From the line that contains "some ((beBytes 4" through the line that contains "sentinel (c : Byte)", output every line of the listing below exactly and leave out all the rest.
[Start of section]
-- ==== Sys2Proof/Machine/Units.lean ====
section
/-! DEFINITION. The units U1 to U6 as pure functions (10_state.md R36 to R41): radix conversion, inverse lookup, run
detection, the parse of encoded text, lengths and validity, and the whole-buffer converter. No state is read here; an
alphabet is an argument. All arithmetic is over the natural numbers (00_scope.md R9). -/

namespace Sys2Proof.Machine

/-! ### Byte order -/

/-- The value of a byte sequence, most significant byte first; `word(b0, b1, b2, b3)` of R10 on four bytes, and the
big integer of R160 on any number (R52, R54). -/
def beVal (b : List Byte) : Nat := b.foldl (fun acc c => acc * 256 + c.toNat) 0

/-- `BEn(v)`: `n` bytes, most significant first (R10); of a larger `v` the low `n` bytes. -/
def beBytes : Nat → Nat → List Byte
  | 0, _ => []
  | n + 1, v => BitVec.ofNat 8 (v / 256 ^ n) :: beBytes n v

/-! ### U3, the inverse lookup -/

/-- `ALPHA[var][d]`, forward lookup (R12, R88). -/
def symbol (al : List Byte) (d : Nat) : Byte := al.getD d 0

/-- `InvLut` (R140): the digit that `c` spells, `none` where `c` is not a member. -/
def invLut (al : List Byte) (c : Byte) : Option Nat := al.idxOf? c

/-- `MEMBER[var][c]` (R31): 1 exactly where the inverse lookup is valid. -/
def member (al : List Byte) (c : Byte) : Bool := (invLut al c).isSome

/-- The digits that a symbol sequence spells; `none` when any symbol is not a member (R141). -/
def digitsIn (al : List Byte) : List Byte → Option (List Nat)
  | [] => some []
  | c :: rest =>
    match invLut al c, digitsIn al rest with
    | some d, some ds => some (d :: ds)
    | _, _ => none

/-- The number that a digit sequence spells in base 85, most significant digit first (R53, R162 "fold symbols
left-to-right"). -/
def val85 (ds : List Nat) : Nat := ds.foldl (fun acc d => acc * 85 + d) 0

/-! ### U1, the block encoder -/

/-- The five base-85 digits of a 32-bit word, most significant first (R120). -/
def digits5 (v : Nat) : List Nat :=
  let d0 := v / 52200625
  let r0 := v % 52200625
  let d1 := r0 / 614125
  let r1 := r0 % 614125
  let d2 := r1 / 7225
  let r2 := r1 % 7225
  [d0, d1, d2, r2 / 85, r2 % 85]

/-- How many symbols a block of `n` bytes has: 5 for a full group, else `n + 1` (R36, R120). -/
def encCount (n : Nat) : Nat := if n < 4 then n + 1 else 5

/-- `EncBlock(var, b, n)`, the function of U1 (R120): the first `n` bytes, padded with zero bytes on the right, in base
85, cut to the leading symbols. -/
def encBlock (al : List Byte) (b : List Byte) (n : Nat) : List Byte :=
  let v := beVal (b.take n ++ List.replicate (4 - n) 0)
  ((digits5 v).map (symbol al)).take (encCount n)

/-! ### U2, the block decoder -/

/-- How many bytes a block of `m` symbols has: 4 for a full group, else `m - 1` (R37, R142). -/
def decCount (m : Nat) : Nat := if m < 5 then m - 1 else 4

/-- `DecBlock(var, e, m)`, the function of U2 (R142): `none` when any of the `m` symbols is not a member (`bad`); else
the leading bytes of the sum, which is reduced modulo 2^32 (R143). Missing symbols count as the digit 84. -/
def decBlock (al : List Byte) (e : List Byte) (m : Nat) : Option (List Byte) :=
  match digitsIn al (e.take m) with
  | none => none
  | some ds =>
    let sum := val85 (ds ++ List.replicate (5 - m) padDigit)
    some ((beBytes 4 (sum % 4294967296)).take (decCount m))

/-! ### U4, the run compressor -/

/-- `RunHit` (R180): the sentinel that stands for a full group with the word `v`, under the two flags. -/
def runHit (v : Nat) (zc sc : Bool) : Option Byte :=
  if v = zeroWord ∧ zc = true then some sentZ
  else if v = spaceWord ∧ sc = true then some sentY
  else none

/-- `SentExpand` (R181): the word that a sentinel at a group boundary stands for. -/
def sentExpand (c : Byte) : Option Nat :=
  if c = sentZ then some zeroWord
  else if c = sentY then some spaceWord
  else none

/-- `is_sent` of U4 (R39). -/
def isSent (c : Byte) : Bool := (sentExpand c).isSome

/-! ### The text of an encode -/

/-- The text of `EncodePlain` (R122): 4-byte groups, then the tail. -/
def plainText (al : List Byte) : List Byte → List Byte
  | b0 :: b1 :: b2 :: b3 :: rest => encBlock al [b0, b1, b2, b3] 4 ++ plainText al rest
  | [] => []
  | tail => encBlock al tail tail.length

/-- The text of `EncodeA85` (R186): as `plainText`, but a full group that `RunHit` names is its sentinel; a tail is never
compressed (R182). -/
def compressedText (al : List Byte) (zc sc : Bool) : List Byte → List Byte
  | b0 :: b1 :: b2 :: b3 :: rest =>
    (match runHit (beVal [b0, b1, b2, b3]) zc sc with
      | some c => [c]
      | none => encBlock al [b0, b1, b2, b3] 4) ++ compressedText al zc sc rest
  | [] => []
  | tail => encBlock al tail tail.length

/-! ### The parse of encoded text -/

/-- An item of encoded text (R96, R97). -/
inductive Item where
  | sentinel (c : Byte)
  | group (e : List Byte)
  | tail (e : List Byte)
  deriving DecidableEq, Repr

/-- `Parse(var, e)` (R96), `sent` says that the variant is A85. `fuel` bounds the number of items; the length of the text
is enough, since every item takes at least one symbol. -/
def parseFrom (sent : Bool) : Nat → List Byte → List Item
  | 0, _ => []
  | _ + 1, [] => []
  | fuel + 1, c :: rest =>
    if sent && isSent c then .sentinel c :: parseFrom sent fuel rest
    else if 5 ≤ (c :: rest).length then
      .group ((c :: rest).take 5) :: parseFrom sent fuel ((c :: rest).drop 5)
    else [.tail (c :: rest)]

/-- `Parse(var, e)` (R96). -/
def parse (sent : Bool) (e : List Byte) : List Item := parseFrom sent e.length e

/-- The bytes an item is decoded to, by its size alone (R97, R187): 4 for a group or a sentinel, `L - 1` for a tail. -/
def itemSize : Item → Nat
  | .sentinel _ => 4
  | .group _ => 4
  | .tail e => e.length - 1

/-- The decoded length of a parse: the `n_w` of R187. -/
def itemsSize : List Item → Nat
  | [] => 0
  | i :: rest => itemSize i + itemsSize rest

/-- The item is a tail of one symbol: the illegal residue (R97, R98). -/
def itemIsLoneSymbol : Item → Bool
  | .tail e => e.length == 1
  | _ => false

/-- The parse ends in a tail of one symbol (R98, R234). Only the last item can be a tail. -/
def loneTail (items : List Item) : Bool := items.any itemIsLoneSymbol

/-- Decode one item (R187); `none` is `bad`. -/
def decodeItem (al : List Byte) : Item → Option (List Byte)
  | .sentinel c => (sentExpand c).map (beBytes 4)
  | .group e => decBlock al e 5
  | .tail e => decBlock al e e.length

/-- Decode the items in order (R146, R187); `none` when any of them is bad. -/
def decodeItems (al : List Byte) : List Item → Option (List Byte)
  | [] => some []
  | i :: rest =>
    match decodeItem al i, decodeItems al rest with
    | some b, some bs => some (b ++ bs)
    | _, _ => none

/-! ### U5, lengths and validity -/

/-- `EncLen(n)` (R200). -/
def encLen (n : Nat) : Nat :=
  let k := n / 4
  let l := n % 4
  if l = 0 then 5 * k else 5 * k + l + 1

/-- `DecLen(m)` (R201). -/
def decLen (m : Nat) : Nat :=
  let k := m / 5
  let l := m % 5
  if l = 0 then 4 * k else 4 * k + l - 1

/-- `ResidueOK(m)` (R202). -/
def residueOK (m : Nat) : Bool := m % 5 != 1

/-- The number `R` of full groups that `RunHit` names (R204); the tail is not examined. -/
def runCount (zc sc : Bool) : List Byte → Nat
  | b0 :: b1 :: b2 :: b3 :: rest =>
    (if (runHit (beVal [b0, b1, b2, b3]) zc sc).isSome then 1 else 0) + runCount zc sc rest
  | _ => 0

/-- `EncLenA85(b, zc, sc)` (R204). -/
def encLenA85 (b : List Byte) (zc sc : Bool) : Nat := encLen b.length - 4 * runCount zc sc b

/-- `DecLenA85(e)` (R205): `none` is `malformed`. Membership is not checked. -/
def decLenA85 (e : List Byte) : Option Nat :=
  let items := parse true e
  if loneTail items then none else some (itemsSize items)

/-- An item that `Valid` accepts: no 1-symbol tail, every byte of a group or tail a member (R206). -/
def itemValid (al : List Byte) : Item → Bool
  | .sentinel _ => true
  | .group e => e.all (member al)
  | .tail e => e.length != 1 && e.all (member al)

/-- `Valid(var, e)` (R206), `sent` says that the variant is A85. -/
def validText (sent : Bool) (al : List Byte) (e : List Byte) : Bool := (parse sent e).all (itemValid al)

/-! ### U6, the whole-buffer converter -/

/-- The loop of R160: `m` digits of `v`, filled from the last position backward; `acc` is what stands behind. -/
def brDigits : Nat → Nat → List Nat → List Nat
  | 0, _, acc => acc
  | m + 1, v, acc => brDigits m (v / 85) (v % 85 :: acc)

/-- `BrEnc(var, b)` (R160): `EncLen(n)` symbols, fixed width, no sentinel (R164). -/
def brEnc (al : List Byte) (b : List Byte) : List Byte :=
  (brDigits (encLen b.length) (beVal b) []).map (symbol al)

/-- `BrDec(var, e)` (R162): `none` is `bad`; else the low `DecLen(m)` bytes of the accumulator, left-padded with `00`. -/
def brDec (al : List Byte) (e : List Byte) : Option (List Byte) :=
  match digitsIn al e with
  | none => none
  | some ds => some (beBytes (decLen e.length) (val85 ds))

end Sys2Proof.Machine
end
[End of section]
[Start of section]
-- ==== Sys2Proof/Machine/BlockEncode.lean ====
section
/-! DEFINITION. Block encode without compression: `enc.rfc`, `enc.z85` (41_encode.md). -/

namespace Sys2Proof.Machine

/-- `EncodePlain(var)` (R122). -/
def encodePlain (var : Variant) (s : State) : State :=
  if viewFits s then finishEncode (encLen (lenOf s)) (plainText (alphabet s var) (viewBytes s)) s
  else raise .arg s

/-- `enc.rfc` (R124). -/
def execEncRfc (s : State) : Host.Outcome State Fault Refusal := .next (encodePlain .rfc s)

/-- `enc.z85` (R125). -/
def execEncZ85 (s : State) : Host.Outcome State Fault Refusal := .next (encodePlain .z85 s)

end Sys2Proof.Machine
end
[End of section]
[Start of section]
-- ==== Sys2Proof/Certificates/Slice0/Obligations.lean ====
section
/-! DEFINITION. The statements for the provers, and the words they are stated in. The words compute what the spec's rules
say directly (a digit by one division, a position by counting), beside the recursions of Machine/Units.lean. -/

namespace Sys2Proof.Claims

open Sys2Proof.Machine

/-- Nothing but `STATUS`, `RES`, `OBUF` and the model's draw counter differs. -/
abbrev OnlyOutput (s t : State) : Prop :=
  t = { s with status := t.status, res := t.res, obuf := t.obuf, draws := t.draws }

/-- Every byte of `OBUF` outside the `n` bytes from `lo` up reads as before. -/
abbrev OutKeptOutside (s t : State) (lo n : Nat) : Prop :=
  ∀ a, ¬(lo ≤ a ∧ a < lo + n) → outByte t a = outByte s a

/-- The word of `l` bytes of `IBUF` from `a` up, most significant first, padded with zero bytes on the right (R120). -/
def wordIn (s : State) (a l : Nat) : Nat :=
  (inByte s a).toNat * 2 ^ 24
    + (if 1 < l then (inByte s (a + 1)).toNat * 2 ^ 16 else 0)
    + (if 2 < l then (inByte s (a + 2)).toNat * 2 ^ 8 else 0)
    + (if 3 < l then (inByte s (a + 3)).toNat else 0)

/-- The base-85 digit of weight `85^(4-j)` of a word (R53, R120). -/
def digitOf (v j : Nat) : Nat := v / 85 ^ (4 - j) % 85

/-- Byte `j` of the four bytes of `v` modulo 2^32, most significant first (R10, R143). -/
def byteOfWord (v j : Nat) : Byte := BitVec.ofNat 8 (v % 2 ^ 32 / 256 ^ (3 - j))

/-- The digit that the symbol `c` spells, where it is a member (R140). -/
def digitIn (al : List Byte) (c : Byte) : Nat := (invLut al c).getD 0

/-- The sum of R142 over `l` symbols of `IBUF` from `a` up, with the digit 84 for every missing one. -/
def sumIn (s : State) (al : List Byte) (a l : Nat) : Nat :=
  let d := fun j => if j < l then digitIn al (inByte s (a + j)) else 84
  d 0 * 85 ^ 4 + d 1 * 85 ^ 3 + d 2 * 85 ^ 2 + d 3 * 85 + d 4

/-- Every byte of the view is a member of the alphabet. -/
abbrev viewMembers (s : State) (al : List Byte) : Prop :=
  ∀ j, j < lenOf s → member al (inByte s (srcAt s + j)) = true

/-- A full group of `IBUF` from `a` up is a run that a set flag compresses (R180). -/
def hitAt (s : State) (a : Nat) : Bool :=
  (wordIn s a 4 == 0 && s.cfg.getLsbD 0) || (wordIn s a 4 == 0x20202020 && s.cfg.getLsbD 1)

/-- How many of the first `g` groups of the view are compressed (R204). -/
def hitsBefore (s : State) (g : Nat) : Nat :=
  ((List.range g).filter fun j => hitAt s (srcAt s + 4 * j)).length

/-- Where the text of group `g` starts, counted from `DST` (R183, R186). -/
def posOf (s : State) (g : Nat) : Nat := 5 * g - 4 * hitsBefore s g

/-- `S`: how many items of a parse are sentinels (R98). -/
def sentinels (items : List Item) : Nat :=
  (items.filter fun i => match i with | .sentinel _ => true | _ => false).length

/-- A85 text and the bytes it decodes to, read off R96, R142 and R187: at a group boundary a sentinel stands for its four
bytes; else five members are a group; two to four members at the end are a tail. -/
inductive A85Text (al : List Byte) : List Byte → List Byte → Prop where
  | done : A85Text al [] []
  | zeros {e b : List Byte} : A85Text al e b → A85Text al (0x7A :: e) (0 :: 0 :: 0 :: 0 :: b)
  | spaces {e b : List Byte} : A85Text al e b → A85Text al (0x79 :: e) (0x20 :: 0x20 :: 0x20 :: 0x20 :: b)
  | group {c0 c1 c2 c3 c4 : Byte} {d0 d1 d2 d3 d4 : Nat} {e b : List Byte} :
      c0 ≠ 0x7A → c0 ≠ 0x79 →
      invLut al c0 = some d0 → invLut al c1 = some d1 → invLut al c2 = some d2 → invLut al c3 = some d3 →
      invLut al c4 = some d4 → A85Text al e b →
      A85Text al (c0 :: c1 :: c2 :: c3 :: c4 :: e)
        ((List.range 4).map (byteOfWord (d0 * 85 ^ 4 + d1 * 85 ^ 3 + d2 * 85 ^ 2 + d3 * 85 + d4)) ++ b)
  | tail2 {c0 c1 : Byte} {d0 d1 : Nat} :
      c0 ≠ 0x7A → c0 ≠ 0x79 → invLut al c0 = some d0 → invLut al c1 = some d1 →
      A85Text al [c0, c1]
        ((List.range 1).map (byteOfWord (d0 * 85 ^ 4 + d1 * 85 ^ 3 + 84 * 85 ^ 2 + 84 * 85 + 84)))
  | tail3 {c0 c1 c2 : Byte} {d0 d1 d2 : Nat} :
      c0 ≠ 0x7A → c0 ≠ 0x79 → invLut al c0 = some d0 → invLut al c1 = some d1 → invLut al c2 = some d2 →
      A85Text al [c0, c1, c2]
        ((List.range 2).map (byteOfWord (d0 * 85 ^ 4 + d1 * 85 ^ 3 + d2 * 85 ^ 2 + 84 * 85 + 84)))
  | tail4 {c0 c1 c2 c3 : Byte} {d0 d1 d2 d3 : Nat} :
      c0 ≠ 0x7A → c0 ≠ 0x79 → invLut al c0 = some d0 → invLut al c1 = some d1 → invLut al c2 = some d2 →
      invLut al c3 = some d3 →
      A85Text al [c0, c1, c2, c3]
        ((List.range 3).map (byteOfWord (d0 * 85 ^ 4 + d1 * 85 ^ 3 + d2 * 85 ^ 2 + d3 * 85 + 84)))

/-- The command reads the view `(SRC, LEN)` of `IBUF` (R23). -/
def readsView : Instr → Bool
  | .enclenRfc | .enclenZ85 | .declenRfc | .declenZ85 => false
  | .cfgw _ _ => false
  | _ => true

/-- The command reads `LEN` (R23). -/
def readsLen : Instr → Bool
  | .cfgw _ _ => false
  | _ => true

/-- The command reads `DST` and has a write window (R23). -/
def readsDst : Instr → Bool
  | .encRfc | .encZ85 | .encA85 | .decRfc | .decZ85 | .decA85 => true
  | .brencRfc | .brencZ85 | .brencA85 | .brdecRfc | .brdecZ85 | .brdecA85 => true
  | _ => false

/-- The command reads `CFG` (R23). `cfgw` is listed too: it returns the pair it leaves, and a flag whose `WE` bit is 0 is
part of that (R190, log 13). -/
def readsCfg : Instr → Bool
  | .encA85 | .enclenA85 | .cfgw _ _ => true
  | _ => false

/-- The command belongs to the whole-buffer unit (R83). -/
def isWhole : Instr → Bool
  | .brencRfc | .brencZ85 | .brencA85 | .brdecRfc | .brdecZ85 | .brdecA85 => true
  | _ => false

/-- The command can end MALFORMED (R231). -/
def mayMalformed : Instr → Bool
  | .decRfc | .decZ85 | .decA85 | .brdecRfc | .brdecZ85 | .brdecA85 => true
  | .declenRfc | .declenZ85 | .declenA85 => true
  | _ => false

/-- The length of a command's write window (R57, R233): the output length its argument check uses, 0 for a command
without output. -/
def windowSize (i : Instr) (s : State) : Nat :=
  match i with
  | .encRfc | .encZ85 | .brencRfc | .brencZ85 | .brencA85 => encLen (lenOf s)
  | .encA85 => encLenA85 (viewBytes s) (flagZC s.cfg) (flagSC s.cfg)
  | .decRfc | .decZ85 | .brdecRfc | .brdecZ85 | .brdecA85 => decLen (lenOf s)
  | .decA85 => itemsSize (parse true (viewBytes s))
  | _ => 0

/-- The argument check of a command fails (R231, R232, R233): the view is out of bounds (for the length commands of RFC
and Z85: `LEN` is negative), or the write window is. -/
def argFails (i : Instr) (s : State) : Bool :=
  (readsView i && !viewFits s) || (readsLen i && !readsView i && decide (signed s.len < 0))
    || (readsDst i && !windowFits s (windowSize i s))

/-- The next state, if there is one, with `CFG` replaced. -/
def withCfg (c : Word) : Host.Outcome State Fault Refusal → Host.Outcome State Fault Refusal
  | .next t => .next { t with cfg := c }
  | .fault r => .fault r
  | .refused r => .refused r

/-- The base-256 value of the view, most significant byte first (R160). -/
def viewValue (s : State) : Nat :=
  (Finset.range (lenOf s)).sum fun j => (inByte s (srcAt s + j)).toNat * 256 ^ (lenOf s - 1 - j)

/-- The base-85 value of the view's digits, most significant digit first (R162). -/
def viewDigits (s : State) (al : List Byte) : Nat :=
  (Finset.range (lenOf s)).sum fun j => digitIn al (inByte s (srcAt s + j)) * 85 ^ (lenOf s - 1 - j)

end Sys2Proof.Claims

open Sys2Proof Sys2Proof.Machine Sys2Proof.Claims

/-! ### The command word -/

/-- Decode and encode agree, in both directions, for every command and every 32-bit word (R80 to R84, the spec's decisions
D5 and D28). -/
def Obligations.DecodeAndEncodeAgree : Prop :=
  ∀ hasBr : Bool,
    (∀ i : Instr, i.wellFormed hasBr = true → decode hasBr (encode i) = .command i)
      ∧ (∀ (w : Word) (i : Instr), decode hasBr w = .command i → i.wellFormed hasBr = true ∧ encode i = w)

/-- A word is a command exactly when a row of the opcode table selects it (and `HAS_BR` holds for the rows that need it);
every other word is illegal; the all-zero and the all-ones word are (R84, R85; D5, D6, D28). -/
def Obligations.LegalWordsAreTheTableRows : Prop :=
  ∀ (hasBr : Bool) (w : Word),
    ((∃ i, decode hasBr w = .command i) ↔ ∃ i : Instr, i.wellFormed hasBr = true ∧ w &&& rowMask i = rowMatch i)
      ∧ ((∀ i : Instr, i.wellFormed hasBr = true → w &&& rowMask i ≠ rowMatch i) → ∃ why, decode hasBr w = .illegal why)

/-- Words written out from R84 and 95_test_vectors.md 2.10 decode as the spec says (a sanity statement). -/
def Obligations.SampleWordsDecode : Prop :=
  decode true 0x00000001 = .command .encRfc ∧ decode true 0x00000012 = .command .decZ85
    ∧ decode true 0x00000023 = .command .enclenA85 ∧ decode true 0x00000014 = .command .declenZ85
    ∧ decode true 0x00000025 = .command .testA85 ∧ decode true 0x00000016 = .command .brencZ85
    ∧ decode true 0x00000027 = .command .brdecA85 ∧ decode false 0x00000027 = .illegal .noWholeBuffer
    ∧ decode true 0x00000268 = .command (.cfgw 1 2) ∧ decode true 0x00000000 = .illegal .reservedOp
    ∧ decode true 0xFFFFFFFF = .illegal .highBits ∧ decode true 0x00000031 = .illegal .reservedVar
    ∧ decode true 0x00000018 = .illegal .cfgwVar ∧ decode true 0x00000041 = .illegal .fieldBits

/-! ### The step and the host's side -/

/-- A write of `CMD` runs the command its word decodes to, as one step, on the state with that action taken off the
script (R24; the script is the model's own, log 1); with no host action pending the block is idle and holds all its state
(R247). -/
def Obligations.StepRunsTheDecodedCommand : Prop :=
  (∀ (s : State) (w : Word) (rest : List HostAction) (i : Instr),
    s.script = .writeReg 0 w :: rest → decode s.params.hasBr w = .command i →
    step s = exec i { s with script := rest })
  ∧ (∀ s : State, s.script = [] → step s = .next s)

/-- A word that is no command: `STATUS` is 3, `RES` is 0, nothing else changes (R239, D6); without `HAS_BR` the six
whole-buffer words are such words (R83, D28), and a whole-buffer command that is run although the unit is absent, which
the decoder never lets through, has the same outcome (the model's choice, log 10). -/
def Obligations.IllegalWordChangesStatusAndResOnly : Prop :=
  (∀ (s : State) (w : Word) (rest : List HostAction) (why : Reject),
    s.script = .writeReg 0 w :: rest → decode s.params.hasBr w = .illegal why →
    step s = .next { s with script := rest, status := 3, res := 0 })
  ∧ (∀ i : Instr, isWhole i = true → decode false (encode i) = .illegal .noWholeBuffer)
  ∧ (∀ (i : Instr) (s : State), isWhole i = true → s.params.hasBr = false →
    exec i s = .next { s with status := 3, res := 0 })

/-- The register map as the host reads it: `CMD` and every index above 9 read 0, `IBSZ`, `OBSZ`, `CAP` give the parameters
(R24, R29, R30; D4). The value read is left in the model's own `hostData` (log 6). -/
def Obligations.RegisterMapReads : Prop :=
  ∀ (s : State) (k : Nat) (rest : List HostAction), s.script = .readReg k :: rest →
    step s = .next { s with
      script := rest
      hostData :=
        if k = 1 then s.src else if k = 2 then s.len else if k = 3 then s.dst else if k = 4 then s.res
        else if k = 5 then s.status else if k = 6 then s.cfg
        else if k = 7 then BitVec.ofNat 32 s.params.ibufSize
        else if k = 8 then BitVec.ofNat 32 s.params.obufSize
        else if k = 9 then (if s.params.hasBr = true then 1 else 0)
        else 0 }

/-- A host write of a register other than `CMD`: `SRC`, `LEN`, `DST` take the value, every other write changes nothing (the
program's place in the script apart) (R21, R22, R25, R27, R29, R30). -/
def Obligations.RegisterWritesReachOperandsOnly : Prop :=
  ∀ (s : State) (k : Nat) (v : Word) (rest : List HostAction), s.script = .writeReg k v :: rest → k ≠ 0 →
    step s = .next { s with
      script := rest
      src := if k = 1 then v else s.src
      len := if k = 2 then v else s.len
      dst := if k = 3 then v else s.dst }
[End of section]
* [COMPLETED EXERCISE]
    some ((beBytes 4 (sum % 4294967296)).take (decCount m))

/-! ### U4, the run compressor -/

/-- `RunHit` (R180): the sentinel that stands for a full group with the word `v`, under the two flags. -/
def runHit (v : Nat) (zc sc : Bool) : Option Byte :=
  if v = zeroWord ∧ zc = true then some sentZ
  else if v = spaceWord ∧ sc = true then some sentY
  else none

/-- `SentExpand` (R181): the word that a sentinel at a group boundary stands for. -/
def sentExpand (c : Byte) : Option Nat :=
  if c = sentZ then some zeroWord
  else if c = sentY then some spaceWord
  else none

/-- `is_sent` of U4 (R39). -/
def isSent (c : Byte) : Bool := (sentExpand c).isSome

/-! ### The text of an encode -/

/-- The text of `EncodePlain` (R122): 4-byte groups, then the tail. -/
def plainText (al : List Byte) : List Byte → List Byte
  | b0 :: b1 :: b2 :: b3 :: rest => encBlock al [b0, b1, b2, b3] 4 ++ plainText al rest
  | [] => []
  | tail => encBlock al tail tail.length

/-- The text of `EncodeA85` (R186): as `plainText`, but a full group that `RunHit` names is its sentinel; a tail is never
compressed (R182). -/
def compressedText (al : List Byte) (zc sc : Bool) : List Byte → List Byte
  | b0 :: b1 :: b2 :: b3 :: rest =>
    (match runHit (beVal [b0, b1, b2, b3]) zc sc with
      | some c => [c]
      | none => encBlock al [b0, b1, b2, b3] 4) ++ compressedText al zc sc rest
  | [] => []
  | tail => encBlock al tail tail.length

/-! ### The parse of encoded text -/

/-- An item of encoded text (R96, R97). -/
inductive Item where
  | sentinel (c : Byte)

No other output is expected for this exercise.